→ ABOUT THIS TASK
In the listing below, find the line containing "bytesAfter (uxHolds 0" and the line containing "theorem test_usbRead_wraps : respAfter". Repeat exactly those two lines and every line between them, nothing more.

--- START ---

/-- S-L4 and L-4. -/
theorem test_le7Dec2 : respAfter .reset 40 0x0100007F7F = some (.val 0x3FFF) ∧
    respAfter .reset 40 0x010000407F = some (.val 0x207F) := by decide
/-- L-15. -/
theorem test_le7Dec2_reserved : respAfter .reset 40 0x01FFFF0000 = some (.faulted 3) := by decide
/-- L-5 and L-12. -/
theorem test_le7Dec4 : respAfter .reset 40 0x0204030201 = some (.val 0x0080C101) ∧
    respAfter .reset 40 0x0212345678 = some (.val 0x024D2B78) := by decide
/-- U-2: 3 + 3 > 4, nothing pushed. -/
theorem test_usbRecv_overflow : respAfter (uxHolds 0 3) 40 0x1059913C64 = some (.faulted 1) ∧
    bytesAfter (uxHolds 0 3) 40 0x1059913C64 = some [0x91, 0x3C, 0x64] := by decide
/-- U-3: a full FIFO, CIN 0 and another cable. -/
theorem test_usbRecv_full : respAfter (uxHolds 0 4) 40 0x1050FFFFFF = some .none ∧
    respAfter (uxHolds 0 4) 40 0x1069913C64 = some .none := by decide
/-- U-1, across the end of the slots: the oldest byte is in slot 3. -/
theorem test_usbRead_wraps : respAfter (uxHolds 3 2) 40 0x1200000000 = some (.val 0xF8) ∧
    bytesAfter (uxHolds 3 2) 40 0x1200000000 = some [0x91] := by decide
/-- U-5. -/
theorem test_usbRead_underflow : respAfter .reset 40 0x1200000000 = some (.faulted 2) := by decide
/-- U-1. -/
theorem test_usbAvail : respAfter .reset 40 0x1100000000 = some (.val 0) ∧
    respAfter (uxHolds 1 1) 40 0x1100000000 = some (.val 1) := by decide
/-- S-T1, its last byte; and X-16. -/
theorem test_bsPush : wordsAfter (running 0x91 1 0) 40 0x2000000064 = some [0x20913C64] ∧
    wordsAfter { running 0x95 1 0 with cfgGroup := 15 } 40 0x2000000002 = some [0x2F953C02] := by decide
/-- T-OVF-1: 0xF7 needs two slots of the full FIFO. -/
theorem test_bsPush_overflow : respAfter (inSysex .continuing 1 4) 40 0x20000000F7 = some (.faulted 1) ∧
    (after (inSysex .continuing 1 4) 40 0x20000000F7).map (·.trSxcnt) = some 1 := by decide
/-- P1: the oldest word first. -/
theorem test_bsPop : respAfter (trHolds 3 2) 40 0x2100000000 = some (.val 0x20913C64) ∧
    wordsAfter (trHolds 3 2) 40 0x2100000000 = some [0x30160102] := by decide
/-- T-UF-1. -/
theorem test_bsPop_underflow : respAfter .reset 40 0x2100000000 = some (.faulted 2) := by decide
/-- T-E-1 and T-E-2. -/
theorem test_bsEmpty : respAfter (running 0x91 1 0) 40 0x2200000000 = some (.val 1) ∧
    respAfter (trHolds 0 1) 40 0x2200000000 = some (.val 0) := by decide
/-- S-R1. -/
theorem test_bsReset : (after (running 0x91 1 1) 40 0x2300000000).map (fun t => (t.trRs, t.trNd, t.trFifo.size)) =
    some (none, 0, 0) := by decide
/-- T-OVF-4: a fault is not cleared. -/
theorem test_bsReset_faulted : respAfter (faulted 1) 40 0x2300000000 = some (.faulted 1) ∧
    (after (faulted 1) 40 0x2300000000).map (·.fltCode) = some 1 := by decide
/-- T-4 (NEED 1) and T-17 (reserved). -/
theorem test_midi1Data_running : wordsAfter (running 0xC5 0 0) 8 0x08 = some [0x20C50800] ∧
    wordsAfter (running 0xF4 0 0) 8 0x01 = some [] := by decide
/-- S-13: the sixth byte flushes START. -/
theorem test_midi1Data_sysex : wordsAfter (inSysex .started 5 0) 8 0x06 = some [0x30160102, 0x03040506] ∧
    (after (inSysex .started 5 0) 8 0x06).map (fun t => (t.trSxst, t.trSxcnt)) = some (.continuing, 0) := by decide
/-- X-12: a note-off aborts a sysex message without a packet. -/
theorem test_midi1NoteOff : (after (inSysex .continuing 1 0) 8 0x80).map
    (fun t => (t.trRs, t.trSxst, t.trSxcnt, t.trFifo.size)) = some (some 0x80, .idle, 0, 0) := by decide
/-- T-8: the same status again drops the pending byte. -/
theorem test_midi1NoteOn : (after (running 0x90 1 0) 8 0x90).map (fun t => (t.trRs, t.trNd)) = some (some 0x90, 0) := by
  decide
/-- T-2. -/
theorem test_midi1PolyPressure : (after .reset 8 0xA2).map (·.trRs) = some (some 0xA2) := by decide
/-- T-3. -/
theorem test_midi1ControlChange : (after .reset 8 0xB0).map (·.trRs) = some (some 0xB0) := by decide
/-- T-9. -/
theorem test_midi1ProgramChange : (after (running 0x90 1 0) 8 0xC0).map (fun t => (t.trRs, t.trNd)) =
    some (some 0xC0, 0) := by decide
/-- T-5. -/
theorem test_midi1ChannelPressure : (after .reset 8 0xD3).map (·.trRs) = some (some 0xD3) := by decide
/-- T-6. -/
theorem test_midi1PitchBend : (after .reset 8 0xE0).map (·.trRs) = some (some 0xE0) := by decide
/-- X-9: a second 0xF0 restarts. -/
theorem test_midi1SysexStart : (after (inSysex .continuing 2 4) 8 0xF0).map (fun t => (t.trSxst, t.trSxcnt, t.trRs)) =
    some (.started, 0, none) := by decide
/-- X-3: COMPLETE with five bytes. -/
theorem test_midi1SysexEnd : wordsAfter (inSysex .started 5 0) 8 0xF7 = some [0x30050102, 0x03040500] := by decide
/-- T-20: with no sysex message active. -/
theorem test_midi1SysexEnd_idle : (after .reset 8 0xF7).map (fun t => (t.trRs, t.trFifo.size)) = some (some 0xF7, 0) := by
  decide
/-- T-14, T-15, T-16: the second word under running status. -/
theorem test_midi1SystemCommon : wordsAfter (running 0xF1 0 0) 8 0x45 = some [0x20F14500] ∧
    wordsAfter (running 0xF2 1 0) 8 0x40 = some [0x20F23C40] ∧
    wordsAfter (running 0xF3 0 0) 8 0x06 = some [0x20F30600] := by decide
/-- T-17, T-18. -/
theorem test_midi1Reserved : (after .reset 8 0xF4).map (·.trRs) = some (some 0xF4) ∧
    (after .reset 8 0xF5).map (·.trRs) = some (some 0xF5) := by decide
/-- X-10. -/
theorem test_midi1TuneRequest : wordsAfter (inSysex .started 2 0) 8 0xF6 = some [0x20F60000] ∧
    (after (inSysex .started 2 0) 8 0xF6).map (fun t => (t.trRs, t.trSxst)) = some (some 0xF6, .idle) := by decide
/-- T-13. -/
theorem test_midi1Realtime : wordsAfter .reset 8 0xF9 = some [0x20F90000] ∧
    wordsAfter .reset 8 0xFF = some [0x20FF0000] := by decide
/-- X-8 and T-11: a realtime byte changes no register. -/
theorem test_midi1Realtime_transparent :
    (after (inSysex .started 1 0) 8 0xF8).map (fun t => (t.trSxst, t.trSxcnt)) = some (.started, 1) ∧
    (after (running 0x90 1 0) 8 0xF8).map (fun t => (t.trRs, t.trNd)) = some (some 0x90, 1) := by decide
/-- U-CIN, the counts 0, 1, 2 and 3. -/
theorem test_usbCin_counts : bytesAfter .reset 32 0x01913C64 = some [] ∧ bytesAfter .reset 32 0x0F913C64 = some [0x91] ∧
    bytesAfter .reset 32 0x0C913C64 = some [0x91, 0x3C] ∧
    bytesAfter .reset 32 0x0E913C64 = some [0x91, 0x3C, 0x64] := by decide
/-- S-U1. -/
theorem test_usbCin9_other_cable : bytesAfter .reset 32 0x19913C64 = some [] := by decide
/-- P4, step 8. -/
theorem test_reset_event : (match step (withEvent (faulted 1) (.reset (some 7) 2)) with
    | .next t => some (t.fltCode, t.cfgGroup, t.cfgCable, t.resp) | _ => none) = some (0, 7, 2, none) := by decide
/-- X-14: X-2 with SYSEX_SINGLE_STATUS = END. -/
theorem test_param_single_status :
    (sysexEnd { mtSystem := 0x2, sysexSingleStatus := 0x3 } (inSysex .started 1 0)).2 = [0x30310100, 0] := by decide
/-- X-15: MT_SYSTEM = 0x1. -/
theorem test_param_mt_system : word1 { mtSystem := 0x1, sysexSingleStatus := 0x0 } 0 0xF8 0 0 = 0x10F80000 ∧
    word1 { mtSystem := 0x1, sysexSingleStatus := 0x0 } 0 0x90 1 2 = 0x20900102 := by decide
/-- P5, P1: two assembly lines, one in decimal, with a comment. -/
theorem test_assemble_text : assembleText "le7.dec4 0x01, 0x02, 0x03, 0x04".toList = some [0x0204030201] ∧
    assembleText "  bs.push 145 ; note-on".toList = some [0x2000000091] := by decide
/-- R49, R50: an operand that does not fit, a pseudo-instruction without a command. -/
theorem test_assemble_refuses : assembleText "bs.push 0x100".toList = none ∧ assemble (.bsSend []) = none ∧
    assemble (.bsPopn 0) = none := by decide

--- END ---

→ RESULT OF THE TASK
    bytesAfter (uxHolds 0 3) 40 0x1059913C64 = some [0x91, 0x3C, 0x64] := by decide
/-- U-3: a full FIFO, CIN 0 and another cable. -/
theorem test_usbRecv_full : respAfter (uxHolds 0 4) 40 0x1050FFFFFF = some .none ∧
    respAfter (uxHolds 0 4) 40 0x1069913C64 = some .none := by decide
/-- U-1, across the end of the slots: the oldest byte is in slot 3. -/
theorem test_usbRead_wraps : respAfter (uxHolds 3 2) 40 0x1200000000 = some (.val 0xF8) ∧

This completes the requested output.